/-- A write of a register of SYS, PWR, REF's island commands or BST that is more than its access codes. -/
def State.bootRegWrite (s : State) (req isl base value : Nat) : Option (Nat × State) :=
  if isl = iSYS ∧ base = 0x0200000028 then some (s.sysReset req value)
  else if isl = iBST ∧ base = 0x0200030020 then some (s.bstCtrlWrite req base value)
  else if base = aIslandCmd then some (s.islandCmd req value)
  else if base = aLbClear then some (s.lbClear value)
  else none

/-! ### Meanings -/

/-- SLICE_START. -/
def execSliceStart (s : State) : Res := .next s.sliceStart

/-- SLICE_RETRY. -/
def execSliceRetry (s : State) : Res := .next s.sliceRetry

/-- HANG. -/
def execHang (isl : Nat) (s : State) : Res := .next (s.hang isl)

/-- ROUND_END. -/
def execRoundEnd (s : State) : Res := .next s.roundEnd

/-- FENCE: a write of REF_ISLAND_CMD with OP FENCE. -/
def execFence (req isl : Nat) (s : State) : Res := s.regRow iREF req aIslandCmd 4 (1 + isl % 64 * 2 ^ 8)
  (fun s => s.islandCmd req (1 + isl % 64 * 2 ^ 8))

/-- ISLAND_RELEASE: a write of REF_ISLAND_CMD with OP RELEASE. -/
def execIslandRelease (req isl : Nat) (s : State) : Res := s.regRow iREF req aIslandCmd 4 (2 + isl % 64 * 2 ^ 8)
  (fun s => s.islandCmd req (2 + isl % 64 * 2 ^ 8))

/-- ISLAND_RELEASE_DONE. -/
def execIslandReleaseDone (pass : Bool) (s : State) : Res := .next (s.releaseDone pass)

/-- LAST_BREATH_CLEAR. -/
def execLastBreathClear (req value : Nat) (s : State) : Res := s.regRow iREF req aLbClear 4 value (fun s => s.lbClear value)

/-- POWER_ON. -/
def execPowerOn (s : State) : Res := .next (s.moduleReset 0)

/-- CONVERTER_START. -/
def execConverterStart (s : State) : Res := .next (s.setBoot (fun b => { b with converters := true }))

/-- PIN_RESET: a module that is held in reset stays so. -/
def execPinReset (s : State) : Res := .next (if s.boot.held then s else s.moduleReset 2)

/-- SOFTWARE_RESET. -/
def execSoftwareReset (req value : Nat) (s : State) : Res := s.regRow iSYS req 0x0200000028 4 value (fun s => s.sysReset req value)

/-- BROWN_OUT. -/
def execBrownOut (s : State) : Res := .next (s.moduleReset 1)

/-- RESET_RELEASE. -/
def execResetRelease (straps : Nat) (failA failB : Bool) (s : State) : Res := .next (s.resetRelease straps failA failB)

/-- POWERUP_BIST_DONE. -/
def execPowerupBistDone (fail : Nat) (stopPath : Bool) (ticks : Nat) (s : State) : Res := .next (s.bistDone fail stopPath ticks)

/-- LOADER_CHECK_DONE. -/
def execLoaderCheckDone (ok : Bool) (s : State) : Res := .next (s.loaderCheck ok)

/-- LOADER_DONE. -/
def execLoaderDone (segs : List (Nat × Nat × Nat × Nat)) (s : State) : Res := .next (s.loaderDone segs)

/-- RESTORE. -/
def execRestore (s : State) : Res := .next s.restore

/-- RUN_START. -/
def execRunStart (entry : Nat) (s : State) : Res := .next (s.runStart entry)

/-- PWRFAIL_ASSERT. -/
def execPwrfailAssert (s : State) : Res := .next s.pwrfail

/-- PWRFAIL_DEASSERT. -/
def execPwrfailDeassert (s : State) : Res := .next s.pwrOk

/-- THERMAL_SAMPLE. -/
def execThermalSample (temp : Int) (vin power : Nat) (s : State) : Res := .next (s.thermal temp vin power)

/-- EJECT_REQUEST. -/
def execEjectRequest (s : State) : Res := .next s.eject

/-- EJECT_REQ_HIGH. -/
def execEjectReqHigh (s : State) : Res := .next s.ejectBack

/-- A requester's write of a common register of an island (R34), at offset o. Those of an island that is OFF or FENCED answer
too: PSTATE is where its state is read and changed (R30; log entry 15). -/
def State.prefixRow (s : State) (isl req o value : Nat) (f : State → Nat × State) : Res :=
  let a := 0x0200000000 + isl * 0x10000 + o
  if isIsland isl = false then done (s.regRefuse iSYS a req cRANGE)
  else if s.holds isl then .next { s with held := s.held ++ [.write isl req a 4 value] }
  else done (f s)

/-- PSTATE_REQUEST. -/
def execPstateRequest (req isl value : Nat) (s : State) : Res :=
  s.prefixRow isl req 4 value (fun s => s.pstateWrite req isl value)

/-- ISLAND_GATE. -/
def execIslandGate (isl : Nat) (s : State) : Res := .next (s.islandGate isl)

/-- UNLOCK: a write of PREFIX_LOCK with UNLOCK set. -/
def execUnlock (req isl value : Nat) (s : State) : Res :=
  s.prefixRow isl req 8 (value % 2 + 2) (fun s => s.lockWrite req isl (value % 2 + 2))

/-- LOCKED: a write of PREFIX_LOCK with LOCKED set. -/
def execLocked (req isl value : Nat) (s : State) : Res :=
  s.prefixRow isl req 8 (value % 4 / 2 * 2 + 1) (fun s => s.lockWrite req isl (value % 4 / 2 * 2 + 1))

/-- REFUSE_CAPTURE_CLEAR: a write of PREFIX_REFUSE_INFO with VALID set. -/
def execRefuseCaptureClear (req isl value : Nat) (s : State) : Res :=
  s.prefixRow isl req 0x18 (value % 2 ^ 31 + 2 ^ 31) (fun s => s.refuseInfoWrite isl (value % 2 ^ 31 + 2 ^ 31))

end Sys2Proof.Machine
end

_____

* **What the task requires**
Retype exactly the lines of the data above, starting at its first line and finishing with the line that has "else if base = aLbClear" in it.

* **Reply**
/-- A write of a register of SYS, PWR, REF's island commands or BST that is more than its access codes. -/
def State.bootRegWrite (s : State) (req isl base value : Nat) : Option (Nat × State) :=
  if isl = iSYS ∧ base = 0x0200000028 then some (s.sysReset req value)
  else if isl = iBST ∧ base = 0x0200030020 then some (s.bstCtrlWrite req base value)
  else if base = aIslandCmd then some (s.islandCmd req value)
  else if base = aLbClear then some (s.lbClear value)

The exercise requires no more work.